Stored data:
↓↓↓
-- ==== Sys2Proof/Certificates/Slice0/Obligations.lean ====
section
/-! DEFINITION. The statements for the provers. Each docstring names the rules of spec/ it follows. -/

open Sys2Proof Sys2Proof.Machine

/-! ### The machine -/

/-- The model's reading of a block as a queue of commands: a step carries out the command at the front on
the state with the queue's rest. With no command waiting the step is a microsecond of the clock of R161,
which counts on and wraps; that a step is a microsecond is the model's choice (log entry 3). -/
def Obligations.StepRunsFrontCommand : Prop :=
  (∀ (s : State) (c : Instr) (rest : List Instr), s.pending = c :: rest →
    step s = exec c (s.setPending rest)) ∧
  (∀ s : State, s.pending = [] → step s = .next (s.setPort { s.port with clock := s.port.clock + 1 }))

/-- R22, R26, R117, R148, R155, R161: every command of the table completes in every state, leaves the
commands that wait, and changes the station number and the clock by a reset alone, the input levels by
EVENT_LINE_CHANGE, the pause flag by PAUSE and RESUME, the lock by START, and the configuration of store,
lines and filters by SET. That no other command changes the clock is the model's choice: commands take no
time (log entry 3); R161 says only that the clock runs in every state. -/
def Obligations.CommandsChangeOnlyWhatIsTheirs : Prop :=
  ∀ (c : Instr) (s : State), ∃ t, exec c s = .next t ∧ t.pending = s.pending ∧
    (∀ n, c = .powerOnReset n → t.number = n) ∧
    ((∀ n, c ≠ .powerOnReset n) → wellFormed c = true →
      t.number = s.number ∧ t.port.clock = s.port.clock ∧
      ((∀ n level, c ≠ .eventLineChange n level) → t.origin.levels = s.origin.levels) ∧
      (c ≠ .pause → c ≠ .resume → t.claim.paused = s.claim.paused) ∧
      (c ≠ .start → t.port.store.locked = s.port.store.locked) ∧
      (c ≠ .set → { t.port.store with locked := false } = { s.port.store with locked := false } ∧
        t.claim.filters = s.claim.filters ∧
        ∀ n : Line, let l := s.origin.lines[n]; let l' := t.origin.lines[n]
          l'.enabled = l.enabled ∧ l'.mode = l.mode ∧ l'.code = l.code ∧ l'.priority = l.priority ∧
          l'.targets = l.targets ∧ l'.timeout = l.timeout))

/-- R23, R43, R84, R94, R96, R116, R135, R152, R155, R158, R159, R161, R166, R167: what a reset leaves.
The input levels are the pins', so they stay as they are (log entry 24). -/
def Obligations.PowerOnResetValues : Prop :=
  ∀ (n : Station) (s : State), ∃ t, exec (.powerOnReset n) s = .next t ∧
    t.number = n ∧ t.pending = s.pending ∧ t.record = none ∧
    t.bus = { pointer := 0, learned := false, observing := false, awaitRest := false,
              arbitrating := false, request := false, requestChanged := false, attempt := none } ∧
    t.agenda.purposes = [] ∧ t.agenda.sent = none ∧ t.agenda.idle = none ∧
    t.control = { state := .offline, cause := none, quiet := none, joinReply := none, backoff := none,
                  headNoted := false, wait := none, foreign := false, note := none } ∧
    (∀ k : Line, t.origin.lines[k] =
      { enabled := false, mode := .levelHigh, code := 0, priority := 0, targets := 0, timeout := 0,
        state := .disabled, memo := false, handle := none, timer := none }) ∧
    t.origin.raises = [] ∧ t.origin.nextRaise = 0 ∧ t.origin.levels = s.origin.levels ∧
    (∀ k : Fin 4, t.claim.filters[k] = { enabled := false, base := 0, mask := 0 }) ∧
    t.claim.paused = false ∧ t.claim.grants = [] ∧
    t.port.store = { q := 8, e := 3, l := 8, v := 3, ti := 4, tq := 4, d := 2, raiseTimeout := 100,
                     locked := false } ∧
    t.port.completions = [] ∧ t.port.reserved = 0 ∧ t.port.faults = [] ∧ t.port.overflow = false ∧
    t.port.clock = 0 ∧ (∀ loc : Fin 16, windowRead t loc = 0) ∧ hostIrq t = false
↑↑↑
--- How to complete this task ---
Go through the entries above and report each line with the string "model" in it.

--- Task result ---
/-- The model's reading of a block as a queue of commands: a step carries out the command at the front on
which counts on and wraps; that a step is a microsecond is the model's choice (log entry 3). -/
lines and filters by SET. That no other command changes the clock is the model's choice: commands take no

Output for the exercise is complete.